[Primer] Hessian Filter for Vessel Enhancement
This post explains the Hessian filter as used in the FAZSEG project, which applies it to enhance retinal microvasculature in OCT-A images before segmenting the Foveal Avascular Zone. See the project page for the specific parameters and results on real clinical data.
Hessian filtering is a feature extraction technique that analyzes the local second-order structure of an image. By calculating the second derivatives of image intensities, it determines the local curvature at every pixel. This makes it incredibly powerful for identifying continuous, tubular structures like blood vessels while ignoring uniform backgrounds or unstructured noise.
The Formulation
To calculate the local geometry, the image is first smoothed using a Gaussian kernel at a specific scale $\sigma$. The Hessian matrix $H$ is then constructed using the second-order partial derivatives of this smoothed image. For a 2D image $I(x,y)$, the Hessian matrix at scale $\sigma$ is defined as:
\[H_\sigma = \begin{bmatrix} L_{xx} & L_{xy} \\ L_{yx} & L_{yy} \end{bmatrix}\]Here, $L_{xx}$, $L_{xy}$, and $L_{yy}$ represent the convolution of the image with the corresponding second derivatives of the Gaussian kernel.
The core of the filter relies on extracting the eigenvalues ($\lambda_1$ and $\lambda_2$, ordered such that $\lvert\lambda_1\rvert \le \lvert\lambda_2\rvert$) from this matrix. These eigenvalues represent the principal curvatures of the local image topography:
- $\lambda_1$ (Small curvature): Represents the direction along the vessel, where the intensity changes very little.
- $\lambda_2$ (Large curvature): Represents the direction across the vessel, where the intensity changes rapidly from the background to the vessel and back.
The Frangi Vesselness Measure
The most widely used formulation utilizing the Hessian matrix for this purpose is the Frangi filter (Frangi et al., 1998).
For a bright vessel on a dark background (where we expect $\lambda_2 < 0$), the 2D “vesselness” measure $V(\sigma)$ is computed as:
\[V(\sigma) = \begin{cases} 0 & \text{if } \lambda_2 > 0 \\ \exp\left(-\frac{R_B^2}{2\beta^2}\right) \left(1 - \exp\left(-\frac{S^2}{2c^2}\right)\right) & \text{otherwise} \end{cases}\]Where:
- $R_B = \frac{\lvert\lambda_1\rvert}{\lvert\lambda_2\rvert}$ is the “blobness” measure.
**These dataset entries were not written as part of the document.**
-- ==== Sys2Proof/Tests/Slice0.lean ====
section
/-!
SUPPORT. Checks of the model: ill-formed commands, steps against the manual's own examples, and for every statement with hypotheses
concrete states and operands that meet them.
-/

section

set_option Elab.async false

open Sys2Proof Sys2Proof.Machine

/-! ### Well-formed commands: one ill-formed term for each check, refused; and with every operand in its range, accepted -/

theorem test_wellFormed_refuses_1 :
    ([
      .regWrite (.slot 0 0 none) 0 0 0 [0], .regWrite (.pf0 65536) 0 0 0 [0], .regWrite (.pf0 0) 67108864 0 0 [0], .regWrite (.pf0 0) 0 0 0 [],
      .pageEnable 16384, .enableReady 16384, .pageDisable 16384, .disableGate 16384,
      .quiesceSet 16384, .quiesceClear 16384, .quiesced 16384, .pageLock 16384,
      .evtRawClear 16384 0 0, .evtEnWrite 16384 0, .evtForce 16384 0, .errCapRelease 16384,
      .cntClear 16384 false, .tblRead 16384 .host 0, .tblWrite 16384 .host 0, .tblOpInvalid 16384 .host 0,
      .tblOpDone 16384 .host, .smbRegWrite 67108864 0 false false, .smbRegRead 67108864, .mctpMgqCommand [] [],
      .hostLinkUp 7 16 false false 0, .hostLinkUp 1 3 false false 0, .speedLimitWrite 16 false, .hostRetrainLink 7 0,
      .configRequest 253 .vendorId none 0, .configRequest 0 .vendorId none 16384, .pmStateWrite 253 false, .flr 253,
      .flrDone 253, .hostWrite ⟨253, none, .clear, false, 0, 0, 0, 0, 0⟩ 0 0 0 [0], .hostWrite ⟨0, none, .clear, false, 0, 0, 0, 65536, 0⟩ 0 0 0 [0], .hostWrite ⟨0, none, .clear, false, 0, 0, 0, 0, 0⟩ (2 ^ 64) 0 0 [0] ] : List Instr).all (fun i => !i.wellFormed) = true := by decide +kernel

theorem test_wellFormed_refuses_2 :
    ([
      .hostWrite ⟨0, none, .clear, false, 0, 0, 0, 0, 0⟩ 0 0 0 [], .hostRead ⟨253, none, .clear, false, 0, 0, 0, 0, 0⟩ 0 0 1 0 0, .hostRead ⟨0, none, .clear, false, 0, 0, 0, 65536, 0⟩ 0 0 1 0 0, .hostRead ⟨0, none, .clear, false, 0, 0, 0, 0, 0⟩ 16384 0 1 0 0,
      .hostRead ⟨0, none, .clear, false, 0, 0, 0, 0, 0⟩ 0 (2 ^ 64) 1 0 0, .hostRead ⟨0, none, .clear, false, 0, 0, 0, 0, 0⟩ 0 0 1025 0 0, .hostAtomic ⟨253, none, .clear, false, 0, 0, 0, 0, 0⟩ 0 0 .swap 8 0 0, .hostAtomic ⟨0, none, .clear, false, 0, 0, 0, 65536, 0⟩ 0 0 .swap 8 0 0,
      .hostAtomic ⟨0, none, .clear, false, 0, 0, 0, 0, 0⟩ 16384 0 .swap 8 0 0, .hostAtomic ⟨0, none, .clear, false, 0, 0, 0, 0, 0⟩ 0 (2 ^ 64) .swap 8 0 0, .hostAtomic ⟨0, none, .clear, false, 0, 0, 0, 0, 0⟩ 0 0 .swap 3 0 0, .hostAtomic ⟨0, none, .clear, false, 0, 0, 0, 0, 0⟩ 0 0 .swap 8 (2 ^ 64) 0,
      .hostAtomic ⟨0, none, .clear, false, 0, 0, 0, 0, 0⟩ 0 0 .swap 8 0 (2 ^ 64), .hostZeroLengthRead ⟨253, none, .clear, false, 0, 0, 0, 0, 0⟩ 0 0, .hostZeroLengthRead ⟨0, none, .clear, false, 0, 0, 0, 65536, 0⟩ 0 0, .hostZeroLengthRead ⟨0, none, .clear, false, 0, 0, 0, 0, 0⟩ 16384 0,
      .hostZeroLengthRead ⟨0, none, .clear, false, 0, 0, 0, 0, 0⟩ 0 (2 ^ 64), .hostCompletion (253 * 16384) .sc [] 0 .clear false 0 0 0, .cplTimeout (253 * 16384), .msixTableWrite 253 0 0 0 0,
      .msixTableWrite 0 2048 0 0 0, .msixTableWrite 0 0 4 0 0, .atsInvalidationRequest 32 0 none 0 0, .atsInvalidationRequest 0 253 none 0 0,
      .atsInvalidationRequest 0 0 (some 1048576) 0 0, .atsInvalidationRequest 0 0 none (2 ^ 64) 0, .atsInvalidationComplete 32, .atsTranslationCompletion 4096 0 .faultPri,
      .atsTranslationCompletion 0 (2 ^ 52) .faultPri, .prgResponse 4096 0 .success, .prgResponse 0 512 .success, .ideKeyProg 0 2 0 (List.replicate 40 0),
      .ideKeyProg 0 0 3 (List.replicate 40 0), .ideKeyProg 0 0 0 [], .ideKmMessage 0 0 2 0, .ideKmMessage 0 0 0 3 ] : List Instr).all (fun i => !i.wellFormed) = true := by decide +kernel

theorem test_wellFormed_refuses_3 :
    ([
      .tdispLockInterface 0, .tdispStartInterface 0 0, .tdispStopInterface 0, .tdispMessage 0 0 [],
      .drHoldExpiry 64, .raHoldExpiry 512, .mirageOutWrite 1024 0 0, .mirageOutWrite 0 16 0,
      .mirageUpdateSend 1024, .sbPollTimer 1024, .trainingBlockRx 1024 0 0, .cableSweepDone 1024 0 0 false 0,
      .cableSweepDone 0 0 0 false 8, .echoPhaseEnd ⟨1024, 0⟩, .echoPhaseEnd ⟨0, 8⟩, .rateSwitchEnd 1024,
      .alignDone 1024 [], .trainTimeout 1024, .trainRetryWaitEnd 1024, .faultSweepTimer 1024,
      .blockLockGained 1024, .blockLockLost 1024, .polarityCorrect 1024, .amRx 1024 0 0,
      .markerLockGained 1024, .markerLockLost 1024, .lockLoss 1024 0, .retrainWrite 1024,
      .retrainTimeout 1024, .diagRun 1024 0 0 false, .cableChange 1024 [], .sleepReqWrite 1024,
      .sleepReqSend 1024, .linkIdleTimer 1024, .sleepReqRx 1024 0, .sleepAckRx 1024 0 ] : List Instr).all (fun i => !i.wellFormed) = true := by decide +kernel

theorem test_wellFormed_refuses_4 :
    ([
      .sleepNakRx 1024 0, .sleepAnswerTimeout 1024, .detectorArm 1024, .activityWake 1024,
      .bridgeWake 1024, .groupPllLocked 64, .wakeDetectDelay 1024, .wakeLockoutEnd 1024,
      .groupAutoSleep 64, .codewordRx 1024 0, .frameRx 1024 [0, 0] 0, .frameRx 0 (List.replicate 513 0) 0,
      .ackTimer 1024, .ackRx 1024 0, .nakRx 1024 0, .flowRx 1024 0,
      .flowSend 1024, .frameStart 1024, .replayTimer 1024, .creditAudit 1024,
      .windowStarveTimer 1024, .linkInitRx 1024 0 0, .initTimeout 1024, .linkEnable 1024,
      .linkDisable 1024, .linkResync 1024, .spareSwRx 1024 0, .spareSwitchDone 1024,
      .spareEchoTimeout 1024, .stationRsp 1024, .errRptRx 1024, .msgRx 1024,
      .stationEvent 1024, .mirageUpdateRx 1024, .sbPollAnswer 1024, .timeRoundStart 1024 ] : List Instr).all (fun i => !i.wellFormed) = true := by decide +kernel

theorem test_wellFormed_refuses_5 :
    ([
      .timeEchoRx 1024 0, .timeEchoFuRx 1024, .timeRoundTimeout 1024, .identRetry 1024,
      .tagLifetime 1024 0, .tagLifetime 0 1024, .admissionResume 40960, .egressSelect 1025 none,
      .spillReadback 40960, .mcDetach 40960, .sessionSweepDone 1024, .bankRetire 64,
      .bankRetireAuto 64 false 0, .bankRetireDone 64 [], .naLockoutEnd 64, .cascadeFrameRx 1024,
      .gateCycleStart 1024, .gateEntryChange 1024, .ringDoorbell (.slot 0 0 none) 0 0 0, .ringDoorbell (.pf0 65536) 0 0 0,
      .ringDoorbell (.pf0 0) 4096 0 0, .ringDoorbell (.pf0 0) 0 8 0, .ringDoorbell (.pf0 0) 0 0 65536, .descNop 128,
      .descCopy 128, .descFence 128, .descJump 128, .descReservedOp 128,
      .descFetchFail 128, .caravanReadData 128, .fenceDone 128, .enginePowerDown 128,
      .ringEnable 32768, .ringDisable 32768, .ringResume 32768, .tailClear 32768 ] : List Instr).all (fun i => !i.wellFormed) = true := by decide +kernel

theorem test_wellFormed_refuses_6 :
    ([
      .hallCreate 4096, .hallReset 4096, .hallRelease 4096, .hallResetDone 4096,
      .genWaitEnd 4096, .dlFlip 4096, .rxRecordWrite 40960, .rxConsWrite (.slot 0 0 none) 0 0,
      .rxConsWrite (.pf0 65536) 0 0, .rxConsWrite (.pf0 0) 4096 0, .sourceFire 65536 false, .evinChange 16 false,
      .msixDelivery 32768, .holdoffExpiry 1024, .sumClaim 64 .host, .sumComplete 64 0,
      .sumComplete 0 65536, .sumStackReset 64, .sourceClrPend 65536, .sourceReassign 65536,
      .mgqDoorbell 65536, .mezApply 65536, .ergTrainingDone 4 .ok, .ergFillDone 4,
      .ergScrubPass 4 0 [], .ergSparingStart 4 0 0 false, .ergSparingStart 0 18 0 false, .ergSparingDone 4,
      .ergChannelFail 4 .zq, .pwrReqStandby false 8, .pwrReqSleep false 8, .pwrReqDeepSleep false 8,
      .pwrReqOff false 8, .oasisListWake 64, .regRead (.slot 0 0 none) 0 1 0 0 0, .regRead (.pf0 65536) 0 1 0 0 0 ] : List Instr).all (fun i => !i.wellFormed) = true := by decide +kernel

theorem test_wellFormed_refuses_7 :
    ([
      .regRead (.pf0 0) 67108864 1 0 0 0, .regRead (.pf0 0) 0 1025 0 0 0, .regRead (.pf0 0) 0 1 0 0 16384, .hostRecovery 7 16,
      .hostRecovery 1 3, .timeSyncRx 1024 0, .timeFollowUpRx 1024 ] : List Instr).all (fun i => !i.wellFormed) = true := by decide +kernel

theorem test_wellFormed_accepts_1 :
    ([
      .regWrite (.pf0 0) 0 0 0 [0], .pageEnable 0, .enableReady 0, .pageDisable 0,
      .disableGate 0, .quiesceSet 0, .quiesceClear 0, .quiesced 0,
      .pageLock 0, .evtRawClear 0 0 0, .evtEnWrite 0 0, .evtForce 0 0,
      .errCapRelease 0, .cntClear 0 false, .tblRead 0 .host 0, .tblWrite 0 .host 0,
      .tblOpInvalid 0 .host 0, .tblOpDone 0 .host, .smbRegWrite 0 0 false false, .smbRegRead 0,
      .smbStatusRead, .smbAra, .mctpPacket [], .mctpSetEndpointId 0,
      .mctpGetEndpointId, .mctpGetEndpointUuid, .mctpGetVersionSupport 0, .mctpGetMessageTypeSupport,
      .mctpGetVendorMsgSupport 0, .mctpUnsupportedCmd 0, .mctpMgqCommand (List.replicate 48 0) [], .devtimeLoRead .host,
      .perstRelease [], .perstAssert, .hostLinkUp 1 16 false false 0, .hostLinkDown ] : List Instr).all (fun i => i.wellFormed) = true := by decide +kernel

theorem test_wellFormed_accepts_2 :
    ([
      .hostReset .dlDown, .speedLimitWrite 0 false, .speedAutoUp, .hostRetrainLink 1 0,
      .configRequest 0 .vendorId none 0, .pmStateWrite 0 false, .vfEnable, .vfDisable,
      .flr 0, .flrDone 0, .hostWrite ⟨0, none, .clear, false, 0, 0, 0, 0, 0⟩ 0 0 0 [0], .hostRead ⟨0, none, .clear, false, 0, 0, 0, 0, 0⟩ 0 0 1 0 0,
      .hostAtomic ⟨0, none, .clear, false, 0, 0, 0, 0, 0⟩ 0 0 .swap 8 0 0, .hostZeroLengthRead ⟨0, none, .clear, false, 0, 0, 0, 0, 0⟩ 0 0, .hostCompletion 0 .sc [] 0 .clear false 0 0 0, .cplTimeout 0,
      .msixTableWrite 0 0 0 0 0, .atsInvalidationRequest 0 0 none 0 0, .atsInvalidationComplete 0, .atsTranslationCompletion 0 0 .faultPri,
      .prgResponse 0 0 .success, .ptmReq, .ptmPeriod, .ptmDialogDone 0,
      .ptmDialogFail, .doeRequest 0 [], .doeAbort, .spdmRequest .host 0 0 0 0 [],
      .ideKeyProg 0 0 0 (List.replicate 40 0), .ideKmMessage 0 0 0 0, .tdispLockInterface 1, .tdispStartInterface 1 0,
      .tdispStopInterface 1, .tdispMessage 1 0 [], .readExpiry 0, .npwExpiry 0 ] : List Instr).all (fun i => i.wellFormed) = true := by decide +kernel

theorem test_wellFormed_accepts_3 :
    ([
      .drHoldExpiry 0, .drRelease 0, .pwlogRelease 0, .raHoldExpiry 0,
      .mirageOutWrite 0 0 0, .mirageUpdateSend 0, .sbPollTimer 0, .trainingBlockRx 0 0 0,
      .cableSweepDone 0 0 0 false 0, .echoPhaseEnd ⟨0, 0⟩, .rateSwitchEnd 0, .alignDone 0 [],
      .trainTimeout 0, .trainRetryWaitEnd 0, .faultSweepTimer 0, .blockLockGained 0,
      .blockLockLost 0, .polarityCorrect 0, .amRx 0 0 0, .markerLockGained 0,
      .markerLockLost 0, .lockLoss 0 0, .retrainWrite 0, .retrainTimeout 0,
      .diagRun 0 0 0 false, .cableChange 0 [], .sleepReqWrite 0, .sleepReqSend 0,
      .linkIdleTimer 0, .sleepReqRx 0 0, .sleepAckRx 0 0, .sleepNakRx 0 0,
      .sleepAnswerTimeout 0, .detectorArm 0, .activityWake 0, .bridgeWake 0 ] : List Instr).all (fun i => i.wellFormed) = true := by decide +kernel

theorem test_wellFormed_accepts_4 :
    ([
      .groupPllLocked 0, .wakeDetectDelay 0, .wakeLockoutEnd 0, .groupAutoSleep 0,
      .codewordRx 0 0, .frameRx 0 [0, 0] 0, .ackTimer 0, .ackRx 0 0,
      .nakRx 0 0, .flowRx 0 0, .flowSend 0, .frameStart 0,
      .replayTimer 0, .creditAudit 0, .windowStarveTimer 0, .linkInitRx 0 0 0,
      .initTimeout 0, .linkEnable 0, .linkDisable 0, .linkResync 0,
      .spareSwRx 0 0, .spareSwitchDone 0, .spareEchoTimeout 0, .stationRsp 0,
      .errRptRx 0, .msgRx 0, .stationEvent 0, .mirageUpdateRx 0,
      .sbPollAnswer 0, .timeRoundStart 0, .timeEchoRx 0 0, .timeEchoFuRx 0,
      .timeRoundTimeout 0, .identRetry 0, .tagLifetime 0 0, .admissionResume 0 ] : List Instr).all (fun i => i.wellFormed) = true := by decide +kernel

theorem test_wellFormed_accepts_5 :
    ([
      .egressSelect 0 none, .spillReadback 0, .spillReadbackDone 0 false, .mcDetach 0,
      .sessionSweepDone 0, .queueFlush 0, .bankRetire 0, .bankRetireAuto 0 false 0,
      .bankRetireDone 0 [], .naLockoutEnd 0, .cascadeFrameRx 0, .cascadeRequestDone 0,
      .gateCycleStart 0, .gateEntryChange 0, .ringDoorbell (.pf0 0) 0 0 0, .descNop 0,
      .descCopy 0, .descFence 0, .descJump 0, .descReservedOp 0,
      .descFetchFail 0, .caravanReadData 0, .fenceDone 0, .enginePowerDown 0,
      .ringEnable 0, .ringDisable 0, .ringResume 0, .tailClear 0,
      .hallCreate 0, .hallReset 0, .hallRelease 0, .hallResetDone 0,
      .genWaitEnd 0, .dlFlip 0, .rxRecordWrite 0, .rxConsWrite (.pf0 0) 0 0 ] : List Instr).all (fun i => i.wellFormed) = true := by decide +kernel

theorem test_wellFormed_accepts_6 :
    ([
      .sourceFire 0 false, .evinChange 0 false, .swSet 0, .msixDelivery 0,
      .holdoffExpiry 0, .sumClaim 0 .host, .sumComplete 0 0, .sumStackReset 0,
      .sourceClrPend 0, .sourceReassign 0, .mgqDoorbell 0, .ringStop false 0,
      .nop 0, .tblLoad 0 .failed, .tblDump 0, .commit 0,
      .abort 0, .wait 0, .auditGallery 0, .auditAllowance 0,
      .portTest 0 0 0 false, .vaultWriteData 0 .failed, .vaultCommit 0, .vaultErase 0,
      .stationIdent 0, .stationCfgRd 0, .stationCfgWr 0, .mgqReservedOp 0,
      .stageRegister 0, .mezApply 0, .ergTrainingDone 0 .ok, .ergFillDone 0,
      .ergAccessDone 0 false, .ergScrubPass 0 0 [], .ergSparingStart 0 0 0 false, .ergSparingDone 0 ] : List Instr).all (fun i => i.wellFormed) = true := by decide +kernel

theorem test_wellFormed_accepts_7 :
    ([
      .ergChannelFail 0 .zq, .pwrReqRun false, .pwrReqStandby false 0, .pwrReqSleep false 0,
      .pwrReqDeepSleep false 0, .pwrReqOff false 0, .stopTimeout 0, .oasisListWake 0,
      .thermalCoolWake 0, .wakeFlagClear 0, .tempSample 0 false, .avsConfirmPoll false 0,
      .powerOn 0 .blank, .supplyLoss .vaux, .reboot 0, .rebootEffect .blank,
      .debugUnlock 0, .supplyReturn 0 .blank, .regRead (.pf0 0) 0 1 0 0 0, .hostRecovery 1 16,
      .timeSyncRx 0 0, .timeFollowUpRx 0, .spdmHeartbeatTimeout .host, .boundaryScan false false false,
      .queueFlushDone, .auditSweep, .auditSweepDone, .epochFlip,
      .epochDrained, .engineAssign, .dlFlipDone, .sourceAssign,
      .mgqRingResume, .stationCmdTimeout, .mezCommit, .mezAbort ] : List Instr).all (fun i => i.wellFormed) = true := by decide +kernel

theorem test_wellFormed_accepts_8 :
    ([
      .ergPllLocked, .stopBlockStopped, .wakeInLow, .wakeTimer,
      .standbyReturn, .xo32Stopped, .vrunRecompute, .debugEraseDone,
      .historyRecordWrite, .historyScanDone, .vauxLoss, .pmeTurnOff,
      .smbBusTimeout ] : List Instr).all (fun i => i.wellFormed) = true := by decide +kernel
It approaches $0$ for line-like structures (vessels) and $1$ for blob-like structures.
- $S = \sqrt{\lambda_1^2 + \lambda_2^2}$ is the “structureness” measure, which suppresses flat background regions where both eigenvalues are small.
- $\beta$ and $c$ are thresholds controlling the sensitivity of $R_B$ and $S$.
Vessel Enhancement
Hessian-based filters are a staple in medical imaging pipelines, particularly in domains like ophthalmology for extracting the retinal vascular network from fundus images or OCT scans, for a few reasons:
- Shape Specificity (Tubes vs. Blobs): The eigenvalue analysis inherently distinguishes linear vessels from spherical pathologies (like microaneurysms or hemorrhages) and flat backgrounds. The filter mathematically isolates and enhances only the “tubular” geometry.
- Multi-Scale Detection: Vascular networks contain thick main arteries and tiny capillary beds. Because the Hessian matrix is calculated using a Gaussian scale $\sigma$, the filter can be applied across a range of scales. The final output is simply the maximum vesselness response across all $\sigma$ values, allowing it to seamlessly enhance vessels of varying thicknesses simultaneously (Frangi et al., 1998).
- Illumination Robustness: Because it relies on second-order derivatives, the filter is highly robust to smooth, gradual changes in background illumination (Survarachakan et al., 2021). This is vital for clinical imaging where uneven lighting, corneal reflections, or low contrast are common artifacts.